The façade was only partially finished, and only the first story sheathed in marble. The portal has a lunette with a 17th-century fresco depicting the Virgin and Child with St Francis and St Louis of Toulouse. The facade has relief with St Bernardino da Siena's Christogram: a sun and letters IHS, here framed by a rope. This recalls the adherence of the local monks to frati Minori Osservanti in 1462. The interiors were refurbished in the 17th century. Among the altarpieces in the church is an Adoration of the Shepherds (first altar on right) by Domenico Fiasella.

In the right transept is the funeral monument of cardinal Bernabò Malaspina (died 1338). In the chapel in the left of the presbytery is an Assumption of the Virgin (17th-century) attributed to Giulio Bruno.

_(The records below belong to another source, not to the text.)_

-- ==== Sys2Proof/Laws/State.lean ====
section
/-!
SUPPORT. What each update of the state leaves of each field, and what the elements of an updated array are.
-/

namespace Sys2Proof.Machine

/-! ### Arrays -/

@[simp] theorem vset_same {α : Type} {n : Nat} (v : Vector α n) (i : Fin n) (x : α) : (vset v i x)[i.val] = x := by
  simp [vset]

theorem vset_other {α : Type} {n : Nat} (v : Vector α n) (i j : Fin n) (x : α) (h : i ≠ j) :
    (vset v i x)[j.val] = v[j.val] := by
  have h' : i.val ≠ j.val := fun e => h (Fin.ext e)
  simp [vset, h']

/-- The element of an updated array at any place. -/
theorem vset_get {α : Type} {n : Nat} (v : Vector α n) (i j : Fin n) (x : α) : (vset v i x)[j.val] = if i = j then x else v[j.val] := by
  by_cases h : i = j
  · subst h
    simp
  · rw [if_neg h, vset_other _ _ _ _ h]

On the transept wall is also the tender funeral monument, sculpted by Giovanni di Balduccio, and dedicated to Guarnerio degli Antelminelli who died as a child, the son of the fierce condottiere Castruccio Castracani.

On the door of the sacristy is a fresco by Priamo della Quercia, brother of Jacopo della Quercia; the fresco depicts a Vir dolorum between St Clair and St Francis.

In the sacristy is a painting depicting the Madonna con Bambino, Bernardino da Siena and San Salvatore da Orta by Domenico Fiasella. On the counterfacade of the church is a large canvas depicting the Adoration of the Magi (1656) by Tommaso Clerici.

The cloister was frescoed with episodes in the Life of St Francis (15th-century) by Stefano Lemmi.